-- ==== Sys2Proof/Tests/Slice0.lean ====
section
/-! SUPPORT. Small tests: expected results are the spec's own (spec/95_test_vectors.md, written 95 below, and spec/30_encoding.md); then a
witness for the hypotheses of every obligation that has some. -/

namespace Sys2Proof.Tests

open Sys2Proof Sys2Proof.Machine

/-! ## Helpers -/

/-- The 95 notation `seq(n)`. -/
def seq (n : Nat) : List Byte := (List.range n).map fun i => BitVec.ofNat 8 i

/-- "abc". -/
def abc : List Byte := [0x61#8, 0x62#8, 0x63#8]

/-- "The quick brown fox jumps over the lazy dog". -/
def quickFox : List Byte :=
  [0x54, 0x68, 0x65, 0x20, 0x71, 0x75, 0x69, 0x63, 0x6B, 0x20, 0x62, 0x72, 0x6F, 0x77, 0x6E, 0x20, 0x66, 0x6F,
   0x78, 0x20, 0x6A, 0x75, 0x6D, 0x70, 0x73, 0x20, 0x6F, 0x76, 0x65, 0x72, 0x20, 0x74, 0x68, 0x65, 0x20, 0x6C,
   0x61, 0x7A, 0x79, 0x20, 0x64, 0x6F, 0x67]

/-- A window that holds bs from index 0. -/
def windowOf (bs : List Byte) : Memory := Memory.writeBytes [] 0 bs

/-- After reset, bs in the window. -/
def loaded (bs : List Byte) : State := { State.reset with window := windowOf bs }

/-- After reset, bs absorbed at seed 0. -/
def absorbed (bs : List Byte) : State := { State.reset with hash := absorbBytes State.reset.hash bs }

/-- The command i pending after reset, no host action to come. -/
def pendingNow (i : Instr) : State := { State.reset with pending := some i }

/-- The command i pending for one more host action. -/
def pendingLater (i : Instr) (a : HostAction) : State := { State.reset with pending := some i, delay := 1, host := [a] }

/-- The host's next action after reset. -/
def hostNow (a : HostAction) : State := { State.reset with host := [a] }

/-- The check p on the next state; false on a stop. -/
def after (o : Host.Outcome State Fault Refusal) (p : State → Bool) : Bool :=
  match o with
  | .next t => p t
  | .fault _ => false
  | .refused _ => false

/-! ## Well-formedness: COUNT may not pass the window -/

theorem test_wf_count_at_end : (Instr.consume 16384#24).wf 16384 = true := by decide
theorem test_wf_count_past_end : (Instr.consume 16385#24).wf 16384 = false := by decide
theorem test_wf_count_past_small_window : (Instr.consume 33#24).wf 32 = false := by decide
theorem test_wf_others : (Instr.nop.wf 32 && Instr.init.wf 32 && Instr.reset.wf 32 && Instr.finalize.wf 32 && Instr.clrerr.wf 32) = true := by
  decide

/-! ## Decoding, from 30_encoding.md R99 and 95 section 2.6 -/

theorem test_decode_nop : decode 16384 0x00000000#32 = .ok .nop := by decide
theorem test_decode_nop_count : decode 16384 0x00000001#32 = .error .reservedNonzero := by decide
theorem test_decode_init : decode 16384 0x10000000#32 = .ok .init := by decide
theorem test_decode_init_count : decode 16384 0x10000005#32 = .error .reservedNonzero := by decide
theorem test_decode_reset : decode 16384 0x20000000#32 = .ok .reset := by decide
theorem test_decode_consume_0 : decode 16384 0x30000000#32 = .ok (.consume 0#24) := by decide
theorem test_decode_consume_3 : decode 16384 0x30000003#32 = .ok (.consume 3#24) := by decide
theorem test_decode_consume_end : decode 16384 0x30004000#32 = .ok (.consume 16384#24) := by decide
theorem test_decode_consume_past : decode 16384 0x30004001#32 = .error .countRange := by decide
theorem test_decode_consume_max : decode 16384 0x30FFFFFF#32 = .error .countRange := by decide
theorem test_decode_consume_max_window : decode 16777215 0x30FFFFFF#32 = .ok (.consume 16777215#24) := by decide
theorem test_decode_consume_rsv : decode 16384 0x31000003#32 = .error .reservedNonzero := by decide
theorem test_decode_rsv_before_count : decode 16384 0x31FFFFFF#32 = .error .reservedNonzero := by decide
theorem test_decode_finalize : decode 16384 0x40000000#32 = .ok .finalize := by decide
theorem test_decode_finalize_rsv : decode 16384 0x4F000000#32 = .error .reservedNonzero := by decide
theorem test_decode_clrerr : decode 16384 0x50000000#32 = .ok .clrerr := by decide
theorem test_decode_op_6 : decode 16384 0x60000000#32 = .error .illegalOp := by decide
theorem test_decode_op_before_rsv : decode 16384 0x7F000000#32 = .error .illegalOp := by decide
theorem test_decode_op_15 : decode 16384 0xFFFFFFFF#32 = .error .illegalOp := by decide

########

Gather each line in the data that holds the string "reservedNonzero".

# RESPONSE AREA
theorem test_decode_nop_count : decode 16384 0x00000001#32 = .error .reservedNonzero := by decide
theorem test_decode_init_count : decode 16384 0x10000005#32 = .error .reservedNonzero := by decide
theorem test_decode_consume_rsv : decode 16384 0x31000003#32 = .error .reservedNonzero := by decide
theorem test_decode_rsv_before_count : decode 16384 0x31FFFFFF#32 = .error .reservedNonzero := by decide
theorem test_decode_finalize_rsv : decode 16384 0x4F000000#32 = .error .reservedNonzero := by decide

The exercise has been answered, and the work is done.